Abstract: Big Data is growing with large-volume, complex, growing data sets with several autonomous sources that transforming healthcare, business in all science and engineering, as healthcare becomes one of key driving factors during the innovation process. Here we introducing BDHeHS (Big Data Healthcare e-Health Service) to fulfill the Big Data applications in the e-Health service domain. BDHeHS will explain about why the existing Big Data technologies like Hadoop, MapReduce cannot be simply applied to e-Health services directly. Then we describe the additional capabilities as required in order to make Big Data services for e-Health become more practical healthcare service. Finally we report our design of the BDeHS architecture that supplies data flow management, exploratory management and resource management, and e-Health meaningful usages.

Keywords: Big Data Technologies, Big Data as a Service, Service Support Infrastructure, e-Health Data Operation Management, Exploratory and resource management..


    Bigdata and Digital healthcare solutions have promised to transform the whole healthcare process to become more efficient, less expensive and higher quality[1~8]. In the context of e-Health, numerous flows have generated slightly less than 1,000 peta bytes of data now (and may reach about 12 ZBs by 2020 in our own estimates) from various sources such as electronic medical records (EMR) systems, mobilized health records (MHR), personal health records (PHR), mobile health care monitors, genetic sequencing and predictive analytics as well as a large array of biomedical sensors and smart devices.

    The electronic medical record (EMR) initiative has resulted data streams from all types of patients at the hospital, doctors office, insurance office, institutions, government sectors ,etc. A single patient stay generates thousands of data elements, including diagnoses, procedures, medical supplies, digital image, lab results billing, disease status, etc.All of these need to be verified, processed and combined into a large data sets to enable meaningful analysis. We are in situation to multiplying this by all the patient-stays across the health processing systems and combining it with the large number of points where data is retrieved and stored and the scope of the big data challenge begins to explore.

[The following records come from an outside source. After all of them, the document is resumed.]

-- ==== Sys2Proof/Laws/State.lean ====
section
/-! SUPPORT. One lemma per field per update of the state, each true by rfl, so that no proof unfolds an update; and for each
update, that it overwrites itself and that writing a field's own value changes nothing. -/

namespace Sys2Proof.Machine

/-! ### setBaseNote -/

@[simp] theorem State.setBaseNote_baseNote (s : State) (v : Midi7) : (s.setBaseNote v).baseNote = v := rfl
@[simp] theorem State.setBaseNote_pbRange (s : State) (v : Midi7) : (s.setBaseNote v).pbRange = s.pbRange := rfl
@[simp] theorem State.setBaseNote_zone (s : State) (v : Midi7) : (s.setBaseNote v).zone = s.zone := rfl
@[simp] theorem State.setBaseNote_numChannels (s : State) (v : Midi7) : (s.setBaseNote v).numChannels = s.numChannels := rfl
@[simp] theorem State.setBaseNote_filled (s : State) (v : Midi7) : (s.setBaseNote v).filled = s.filled := rfl
@[simp] theorem State.setBaseNote_numTaken (s : State) (v : Midi7) : (s.setBaseNote v).numTaken = s.numTaken := rfl
@[simp] theorem State.setBaseNote_settleCnt (s : State) (v : Midi7) : (s.setBaseNote v).settleCnt = s.settleCnt := rfl
@[simp] theorem State.setBaseNote_stickyErr (s : State) (v : Midi7) : (s.setBaseNote v).stickyErr = s.stickyErr := rfl
@[simp] theorem State.setBaseNote_stage (s : State) (v : Midi7) : (s.setBaseNote v).stage = s.stage := rfl
@[simp] theorem State.setBaseNote_voices (s : State) (v : Midi7) : (s.setBaseNote v).voices = s.voices := rfl
@[simp] theorem State.setBaseNote_queue (s : State) (v : Midi7) : (s.setBaseNote v).queue = s.queue := rfl
@[simp] theorem State.setBaseNote_notes (s : State) (v : Midi7) : (s.setBaseNote v).notes = s.notes := rfl
@[simp] theorem State.setBaseNote_resp (s : State) (v : Midi7) : (s.setBaseNote v).resp = s.resp := rfl
@[simp] theorem State.setBaseNote_out (s : State) (v : Midi7) : (s.setBaseNote v).out = s.out := rfl
@[simp] theorem State.setBaseNote_cmdidx (s : State) (v : Midi7) : (s.setBaseNote v).cmdidx = s.cmdidx := rfl
@[simp] theorem State.setBaseNote_params (s : State) (v : Midi7) : (s.setBaseNote v).params = s.params := rfl
@[simp] theorem State.setBaseNote_program (s : State) (v : Midi7) : (s.setBaseNote v).program = s.program := rfl
@[simp] theorem State.setBaseNote_resetReq (s : State) (v : Midi7) : (s.setBaseNote v).resetReq = s.resetReq := rfl
theorem State.setBaseNote_self (s : State) : s.setBaseNote s.baseNote = s := rfl
theorem State.setBaseNote_twice (s : State) (v w : Midi7) : (s.setBaseNote v).setBaseNote w = s.setBaseNote w := rfl

/-! ### setPbRange -/

@[simp] theorem State.setPbRange_baseNote (s : State) (v : Midi7) : (s.setPbRange v).baseNote = s.baseNote := rfl
@[simp] theorem State.setPbRange_pbRange (s : State) (v : Midi7) : (s.setPbRange v).pbRange = v := rfl
@[simp] theorem State.setPbRange_zone (s : State) (v : Midi7) : (s.setPbRange v).zone = s.zone := rfl
@[simp] theorem State.setPbRange_numChannels (s : State) (v : Midi7) : (s.setPbRange v).numChannels = s.numChannels := rfl
@[simp] theorem State.setPbRange_filled (s : State) (v : Midi7) : (s.setPbRange v).filled = s.filled := rfl
@[simp] theorem State.setPbRange_numTaken (s : State) (v : Midi7) : (s.setPbRange v).numTaken = s.numTaken := rfl
@[simp] theorem State.setPbRange_settleCnt (s : State) (v : Midi7) : (s.setPbRange v).settleCnt = s.settleCnt := rfl
@[simp] theorem State.setPbRange_stickyErr (s : State) (v : Midi7) : (s.setPbRange v).stickyErr = s.stickyErr := rfl
@[simp] theorem State.setPbRange_stage (s : State) (v : Midi7) : (s.setPbRange v).stage = s.stage := rfl
@[simp] theorem State.setPbRange_voices (s : State) (v : Midi7) : (s.setPbRange v).voices = s.voices := rfl
@[simp] theorem State.setPbRange_queue (s : State) (v : Midi7) : (s.setPbRange v).queue = s.queue := rfl
@[simp] theorem State.setPbRange_notes (s : State) (v : Midi7) : (s.setPbRange v).notes = s.notes := rfl
@[simp] theorem State.setPbRange_resp (s : State) (v : Midi7) : (s.setPbRange v).resp = s.resp := rfl
@[simp] theorem State.setPbRange_out (s : State) (v : Midi7) : (s.setPbRange v).out = s.out := rfl
@[simp] theorem State.setPbRange_cmdidx (s : State) (v : Midi7) : (s.setPbRange v).cmdidx = s.cmdidx := rfl
@[simp] theorem State.setPbRange_params (s : State) (v : Midi7) : (s.setPbRange v).params = s.params := rfl
@[simp] theorem State.setPbRange_program (s : State) (v : Midi7) : (s.setPbRange v).program = s.program := rfl
@[simp] theorem State.setPbRange_resetReq (s : State) (v : Midi7) : (s.setPbRange v).resetReq = s.resetReq := rfl
theorem State.setPbRange_self (s : State) : s.setPbRange s.pbRange = s := rfl
theorem State.setPbRange_twice (s : State) (v w : Midi7) : (s.setPbRange v).setPbRange w = s.setPbRange w := rfl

    Other care provider facilities, such as external health data process including social media, smartphones, wearable sensor information on patient heart rate, brain activity, temperature, calories and lot of other clinical usage datata points, high- throughput and system-wide measurement of the

    systems of many biological body parts and their status, as well as other health-related information being carried among associates parties of insurance, government reporting, etc.

    Additional data are in the e-Health communication and support infrastructure sources including the National Health Information Network (NHIN), Health Information Exchanges (HIE), Health Information Organizations (HIO) and Regional Health Information Organizations (RHIO).

    As big data sources and volume of information and data sets increasees, expectations also increases in utilizing those large volume of healthcare data to reduce costs, improve efficiency and boost outcomes and improve treatment. Finally we validate this BDHeHS to fulfill the Big Data applications in the healthcare service domain.

    This paper is organized as follows. In section II, we describe the foundations and the additional BDHeHS functionality. To further extend the Big Data service approach into a national and global framework for e-Health, in Section III we describe our design of the BDHeHS architecture that supplies data flow management capabilities, exploratory management, and resource management. The final section concludes with a summary of our contributions.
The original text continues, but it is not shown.